Jennifer Lopez once stood up to an unnamed director when he asked to see her breasts during an audition.
The actress and singer was stunned by the request and flatly refused, telling The Hollywood Reporter her tough Bronx, New York background came out that day.
"He wanted to see my boobs and I was like, 'We're not on set!'" she explained. "I said no, I stood up for myself. But it was so funny because I remember being so panicked in the moment.
"And by the way, there was a costume designer in the room with me - so there was another woman in the room... Luckily, a little bit of the Bronx came out, and I was like, 'I don't have to show you my... No. On the set, you see them.'"
Jennifer, who didn't name the film or the director, first made the big reveal during a 2018 interview with Harper's Bazaar, recalling the audition was for one of her early movies, adding, "I was terrified. I remember my heart beating out of my chest, thinking, 'What did I do? This man is hiring me!'
"But in my mind I knew the behaviour wasn't right. It could have gone either way for me."
She opened up about the incident again during an actresses roundtable event for The Hollywood Reporter, during which she, Laura Dern, and Renee Zellweger described all the films they tested for in hotel rooms for busy directors. The practice is now considered part of Hollywood's politically-incorrect and seedy past, thanks to the #MeToo movement and the many actresses who have come forward with allegations of sexual abuse and inappropriate behaviour against moviemakers in private suites.
Laura told her peers, "I started auditioning at 10, 11 years old.

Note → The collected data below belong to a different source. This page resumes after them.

-- ==== Sys2Proof/Machine/DataProcessing.lean ====
section
/-! DEFINITION. Data processing (41_data_processing.md): sixteen operations, each with the three forms of operand 2. The
immediate form and the shift by an immediate read R15 as pc + 8, the shift by a register as pc + 12 (R27). -/

namespace Sys2Proof.Machine

/-- Rd written, and with S the flags; Rd = R15 jumps, or with S returns from an exception (R113, R114). -/
def dpWrite (s : State) (sb : Bool) (rd : Reg) (result : Word) (flags : Nzcv) : Attempt State :=
  if isPc rd then (if sb then s.exceptionReturn result else s.writePc result)
  else (if sb then (s.setReg rd result).setFlags flags else s.setReg rd result).advance

/-- An operation of the logical class with Rd (R111). -/
def dpLogical (s : State) (sb : Bool) (rd : Reg) (result : Word) (carry : Bool) : Attempt State :=
  dpWrite s sb rd result (logicalFlags s.cpsr result carry)

/-- An operation of the arithmetic class with Rd (R112). -/
def dpArith (s : State) (sb : Bool) (rd : Reg) (r : AddOut) : Attempt State :=
  dpWrite s sb rd r.result (arithFlags r)

/-- TST and TEQ: the flags alone (R111, R126, R127). -/
def dpTest (s : State) (result : Word) (carry : Bool) : Attempt State :=
  (s.setFlags (logicalFlags s.cpsr result carry)).advance

/-- CMP and CMN: the flags alone (R112, R128, R129). -/
def dpCompare (s : State) (r : AddOut) : Attempt State :=
  (s.setFlags (arithFlags r)).advance

/-- AND, immediate operand 2 (R118, R83). -/
def execAndImm (c : Cond) (sb : Bool) (rn rd : Reg) (rot : BitVec 4) (imm8 : BitVec 8) (s : State) :
    Host.Outcome State Fault Refusal :=
  conditional c s (dpLogical s sb rd ((s.reg rn) &&& (op2Imm s rot imm8).value) (op2Imm s rot imm8).carry)

/-- AND, register shifted by an immediate (R118, R80). -/
def execAndShiftImm (c : Cond) (sb : Bool) (rn rd : Reg) (amt : BitVec 5) (sh : ShiftType) (rm : Reg) (s : State) :
    Host.Outcome State Fault Refusal :=
  conditional c s (dpLogical s sb rd ((s.reg rn) &&& (op2ShiftImm s amt sh rm).value) (op2ShiftImm s amt sh rm).carry)

/-- AND, register shifted by a register (R118, R81). -/
def execAndShiftReg (c : Cond) (sb : Bool) (rn rd : Reg) (rs : Reg) (sh : ShiftType) (rm : Reg) (s : State) :
    Host.Outcome State Fault Refusal :=
  conditional c s
    (require (shiftRegOk rs) .unpredictableOperands
      (dpLogical s sb rd ((s.reg12 rn) &&& (op2ShiftReg s rs sh rm).value) (op2ShiftReg s rs sh rm).carry))

/-- EOR, immediate operand 2 (R119, R83). -/
def execEorImm (c : Cond) (sb : Bool) (rn rd : Reg) (rot : BitVec 4) (imm8 : BitVec 8) (s : State) :
    Host.Outcome State Fault Refusal :=
  conditional c s (dpLogical s sb rd ((s.reg rn) ^^^ (op2Imm s rot imm8).value) (op2Imm s rot imm8).carry)

/-- EOR, register shifted by an immediate (R119, R80). -/
def execEorShiftImm (c : Cond) (sb : Bool) (rn rd : Reg) (amt : BitVec 5) (sh : ShiftType) (rm : Reg) (s : State) :
    Host.Outcome State Fault Refusal :=
  conditional c s (dpLogical s sb rd ((s.reg rn) ^^^ (op2ShiftImm s amt sh rm).value) (op2ShiftImm s amt sh rm).carry)

/-- EOR, register shifted by a register (R119, R81). -/
def execEorShiftReg (c : Cond) (sb : Bool) (rn rd : Reg) (rs : Reg) (sh : ShiftType) (rm : Reg) (s : State) :
    Host.Outcome State Fault Refusal :=
  conditional c s
    (require (shiftRegOk rs) .unpredictableOperands
      (dpLogical s sb rd ((s.reg12 rn) ^^^ (op2ShiftReg s rs sh rm).value) (op2ShiftReg s rs sh rm).carry))

/-- SUB, immediate operand 2 (R120, R83). -/
def execSubImm (c : Cond) (sb : Bool) (rn rd : Reg) (rot : BitVec 4) (imm8 : BitVec 8) (s : State) :
    Host.Outcome State Fault Refusal :=
  conditional c s (dpArith s sb rd (addWithCarry (s.reg rn) (~~~(op2Imm s rot imm8).value) true))

/-- SUB, register shifted by an immediate (R120, R80). -/
def execSubShiftImm (c : Cond) (sb : Bool) (rn rd : Reg) (amt : BitVec 5) (sh : ShiftType) (rm : Reg) (s : State) :
    Host.Outcome State Fault Refusal :=
  conditional c s (dpArith s sb rd (addWithCarry (s.reg rn) (~~~(op2ShiftImm s amt sh rm).value) true))

/-- SUB, register shifted by a register (R120, R81). -/
def execSubShiftReg (c : Cond) (sb : Bool) (rn rd : Reg) (rs : Reg) (sh : ShiftType) (rm : Reg) (s : State) :
    Host.Outcome State Fault Refusal :=
  conditional c s
    (require (shiftRegOk rs) .unpredictableOperands
      (dpArith s sb rd (addWithCarry (s.reg12 rn) (~~~(op2ShiftReg s rs sh rm).value) true)))

/-- RSB, immediate operand 2 (R121, R83). -/
def execRsbImm (c : Cond) (sb : Bool) (rn rd : Reg) (rot : BitVec 4) (imm8 : BitVec 8) (s : State) :
    Host.Outcome State Fault Refusal :=
  conditional c s (dpArith s sb rd (addWithCarry (op2Imm s rot imm8).value (~~~(s.reg rn)) true))

/-- RSB, register shifted by an immediate (R121, R80). -/
def execRsbShiftImm (c : Cond) (sb : Bool) (rn rd : Reg) (amt : BitVec 5) (sh : ShiftType) (rm : Reg) (s : State) :
    Host.Outcome State Fault Refusal :=
  conditional c s (dpArith s sb rd (addWithCarry (op2ShiftImm s amt sh rm).value (~~~(s.reg rn)) true))

/-- RSB, register shifted by a register (R121, R81). -/
def execRsbShiftReg (c : Cond) (sb : Bool) (rn rd : Reg) (rs : Reg) (sh : ShiftType) (rm : Reg) (s : State) :
    Host.Outcome State Fault Refusal :=
  conditional c s
    (require (shiftRegOk rs) .unpredictableOperands
      (dpArith s sb rd (addWithCarry (op2ShiftReg s rs sh rm).value (~~~(s.reg12 rn)) true)))

/-- ADD, immediate operand 2 (R122, R83). -/
def execAddImm (c : Cond) (sb : Bool) (rn rd : Reg) (rot : BitVec 4) (imm8 : BitVec 8) (s : State) :
    Host.Outcome State Fault Refusal :=
  conditional c s (dpArith s sb rd (addWithCarry (s.reg rn) (op2Imm s rot imm8).value false))

/-- ADD, register shifted by an immediate (R122, R80). -/
def execAddShiftImm (c : Cond) (sb : Bool) (rn rd : Reg) (amt : BitVec 5) (sh : ShiftType) (rm : Reg) (s : State) :
    Host.Outcome State Fault Refusal :=
  conditional c s (dpArith s sb rd (addWithCarry (s.reg rn) (op2ShiftImm s amt sh rm).value false))

/-- ADD, register shifted by a register (R122, R81). -/
def execAddShiftReg (c : Cond) (sb : Bool) (rn rd : Reg) (rs : Reg) (sh : ShiftType) (rm : Reg) (s : State) :
    Host.Outcome State Fault Refusal :=
  conditional c s
    (require (shiftRegOk rs) .unpredictableOperands
      (dpArith s sb rd (addWithCarry (s.reg12 rn) (op2ShiftReg s rs sh rm).value false)))

/-- ADC, immediate operand 2 (R123, R83). -/
def execAdcImm (c : Cond) (sb : Bool) (rn rd : Reg) (rot : BitVec 4) (imm8 : BitVec 8) (s : State) :
    Host.Outcome State Fault Refusal :=
  conditional c s (dpArith s sb rd (addWithCarry (s.reg rn) (op2Imm s rot imm8).value (psrC s.cpsr)))

/-- ADC, register shifted by an immediate (R123, R80). -/
def execAdcShiftImm (c : Cond) (sb : Bool) (rn rd : Reg) (amt : BitVec 5) (sh : ShiftType) (rm : Reg) (s : State) :
    Host.Outcome State Fault Refusal :=
  conditional c s (dpArith s sb rd (addWithCarry (s.reg rn) (op2ShiftImm s amt sh rm).value (psrC s.cpsr)))

/-- ADC, register shifted by a register (R123, R81). -/
def execAdcShiftReg (c : Cond) (sb : Bool) (rn rd : Reg) (rs : Reg) (sh : ShiftType) (rm : Reg) (s : State) :
    Host.Outcome State Fault Refusal :=
  conditional c s
    (require (shiftRegOk rs) .unpredictableOperands
      (dpArith s sb rd (addWithCarry (s.reg12 rn) (op2ShiftReg s rs sh rm).value (psrC s.cpsr))))

/-- SBC, immediate operand 2 (R124, R83). -/
def execSbcImm (c : Cond) (sb : Bool) (rn rd : Reg) (rot : BitVec 4) (imm8 : BitVec 8) (s : State) :
    Host.Outcome State Fault Refusal :=
  conditional c s (dpArith s sb rd (addWithCarry (s.reg rn) (~~~(op2Imm s rot imm8).value) (psrC s.cpsr)))

/-- SBC, register shifted by an immediate (R124, R80). -/
def execSbcShiftImm (c : Cond) (sb : Bool) (rn rd : Reg) (amt : BitVec 5) (sh : ShiftType) (rm : Reg) (s : State) :
    Host.Outcome State Fault Refusal :=
  conditional c s (dpArith s sb rd (addWithCarry (s.reg rn) (~~~(op2ShiftImm s amt sh rm).value) (psrC s.cpsr)))

/-- SBC, register shifted by a register (R124, R81). -/
def execSbcShiftReg (c : Cond) (sb : Bool) (rn rd : Reg) (rs : Reg) (sh : ShiftType) (rm : Reg) (s : State) :
    Host.Outcome State Fault Refusal :=
  conditional c s
    (require (shiftRegOk rs) .unpredictableOperands
      (dpArith s sb rd (addWithCarry (s.reg12 rn) (~~~(op2ShiftReg s rs sh rm).value) (psrC s.cpsr))))

/-- RSC, immediate operand 2 (R125, R83). -/
def execRscImm (c : Cond) (sb : Bool) (rn rd : Reg) (rot : BitVec 4) (imm8 : BitVec 8) (s : State) :
    Host.Outcome State Fault Refusal :=
  conditional c s (dpArith s sb rd (addWithCarry (op2Imm s rot imm8).value (~~~(s.reg rn)) (psrC s.cpsr)))

/-- RSC, register shifted by an immediate (R125, R80). -/
def execRscShiftImm (c : Cond) (sb : Bool) (rn rd : Reg) (amt : BitVec 5) (sh : ShiftType) (rm : Reg) (s : State) :
    Host.Outcome State Fault Refusal :=
  conditional c s (dpArith s sb rd (addWithCarry (op2ShiftImm s amt sh rm).value (~~~(s.reg rn)) (psrC s.cpsr)))

/-- RSC, register shifted by a register (R125, R81). -/
def execRscShiftReg (c : Cond) (sb : Bool) (rn rd : Reg) (rs : Reg) (sh : ShiftType) (rm : Reg) (s : State) :
    Host.Outcome State Fault Refusal :=
  conditional c s
    (require (shiftRegOk rs) .unpredictableOperands
      (dpArith s sb rd (addWithCarry (op2ShiftReg s rs sh rm).value (~~~(s.reg12 rn)) (psrC s.cpsr))))

/-- TST, immediate operand 2 (R126, R83). -/
def execTstImm (c : Cond) (rn : Reg) (rot : BitVec 4) (imm8 : BitVec 8) (s : State) :
    Host.Outcome State Fault Refusal :=
  conditional c s (dpTest s ((s.reg rn) &&& (op2Imm s rot imm8).value) (op2Imm s rot imm8).carry)

/-- TST, register shifted by an immediate (R126, R80). -/
def execTstShiftImm (c : Cond) (rn : Reg) (amt : BitVec 5) (sh : ShiftType) (rm : Reg) (s : State) :
    Host.Outcome State Fault Refusal :=
  conditional c s (dpTest s ((s.reg rn) &&& (op2ShiftImm s amt sh rm).value) (op2ShiftImm s amt sh rm).carry)

/-- TST, register shifted by a register (R126, R81). -/
def execTstShiftReg (c : Cond) (rn : Reg) (rs : Reg) (sh : ShiftType) (rm : Reg) (s : State) :
    Host.Outcome State Fault Refusal :=
  conditional c s
    (require (shiftRegOk rs) .unpredictableOperands
      (dpTest s ((s.reg12 rn) &&& (op2ShiftReg s rs sh rm).value) (op2ShiftReg s rs sh rm).carry))

/-- TEQ, immediate operand 2 (R127, R83). -/
def execTeqImm (c : Cond) (rn : Reg) (rot : BitVec 4) (imm8 : BitVec 8) (s : State) :
    Host.Outcome State Fault Refusal :=
  conditional c s (dpTest s ((s.reg rn) ^^^ (op2Imm s rot imm8).value) (op2Imm s rot imm8).carry)

/-- TEQ, register shifted by an immediate (R127, R80). -/
def execTeqShiftImm (c : Cond) (rn : Reg) (amt : BitVec 5) (sh : ShiftType) (rm : Reg) (s : State) :
    Host.Outcome State Fault Refusal :=
  conditional c s (dpTest s ((s.reg rn) ^^^ (op2ShiftImm s amt sh rm).value) (op2ShiftImm s amt sh rm).carry)

/-- TEQ, register shifted by a register (R127, R81). -/
def execTeqShiftReg (c : Cond) (rn : Reg) (rs : Reg) (sh : ShiftType) (rm : Reg) (s : State) :
    Host.Outcome State Fault Refusal :=
  conditional c s
    (require (shiftRegOk rs) .unpredictableOperands
      (dpTest s ((s.reg12 rn) ^^^ (op2ShiftReg s rs sh rm).value) (op2ShiftReg s rs sh rm).carry))

/-- CMP, immediate operand 2 (R128, R83). -/
def execCmpImm (c : Cond) (rn : Reg) (rot : BitVec 4) (imm8 : BitVec 8) (s : State) :
    Host.Outcome State Fault Refusal :=
  conditional c s (dpCompare s (addWithCarry (s.reg rn) (~~~(op2Imm s rot imm8).value) true))

/-- CMP, register shifted by an immediate (R128, R80). -/
def execCmpShiftImm (c : Cond) (rn : Reg) (amt : BitVec 5) (sh : ShiftType) (rm : Reg) (s : State) :
    Host.Outcome State Fault Refusal :=
  conditional c s (dpCompare s (addWithCarry (s.reg rn) (~~~(op2ShiftImm s amt sh rm).value) true))

/-- CMP, register shifted by a register (R128, R81). -/
def execCmpShiftReg (c : Cond) (rn : Reg) (rs : Reg) (sh : ShiftType) (rm : Reg) (s : State) :
    Host.Outcome State Fault Refusal :=
  conditional c s
    (require (shiftRegOk rs) .unpredictableOperands
      (dpCompare s (addWithCarry (s.reg12 rn) (~~~(op2ShiftReg s rs sh rm).value) true)))

/-- CMN, immediate operand 2 (R129, R83). -/
def execCmnImm (c : Cond) (rn : Reg) (rot : BitVec 4) (imm8 : BitVec 8) (s : State) :
    Host.Outcome State Fault Refusal :=
  conditional c s (dpCompare s (addWithCarry (s.reg rn) (op2Imm s rot imm8).value false))

/-- CMN, register shifted by an immediate (R129, R80). -/
def execCmnShiftImm (c : Cond) (rn : Reg) (amt : BitVec 5) (sh : ShiftType) (rm : Reg) (s : State) :
    Host.Outcome State Fault Refusal :=
  conditional c s (dpCompare s (addWithCarry (s.reg rn) (op2ShiftImm s amt sh rm).value false))

/-- CMN, register shifted by a register (R129, R81). -/
def execCmnShiftReg (c : Cond) (rn : Reg) (rs : Reg) (sh : ShiftType) (rm : Reg) (s : State) :
    Host.Outcome State Fault Refusal :=
  conditional c s
    (require (shiftRegOk rs) .unpredictableOperands
      (dpCompare s (addWithCarry (s.reg12 rn) (op2ShiftReg s rs sh rm).value false)))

I listen to the next generation, saying, 'People used to have auditions in hotel rooms?' I'm like, 'Yeah, every single time, waiting in the lobby of a hotel and the director is waiting for you in the room to have a chemistry read.'"
Jennifer added, "Yeah, it didn't seem weird. (And in) actors' houses... And sometimes it was not inappropriate at all. It was totally professional."
And Renee admitted she understood it was strictly business and commented: "That was convenient if they (directors and casting directors) were looking out of town or whatever."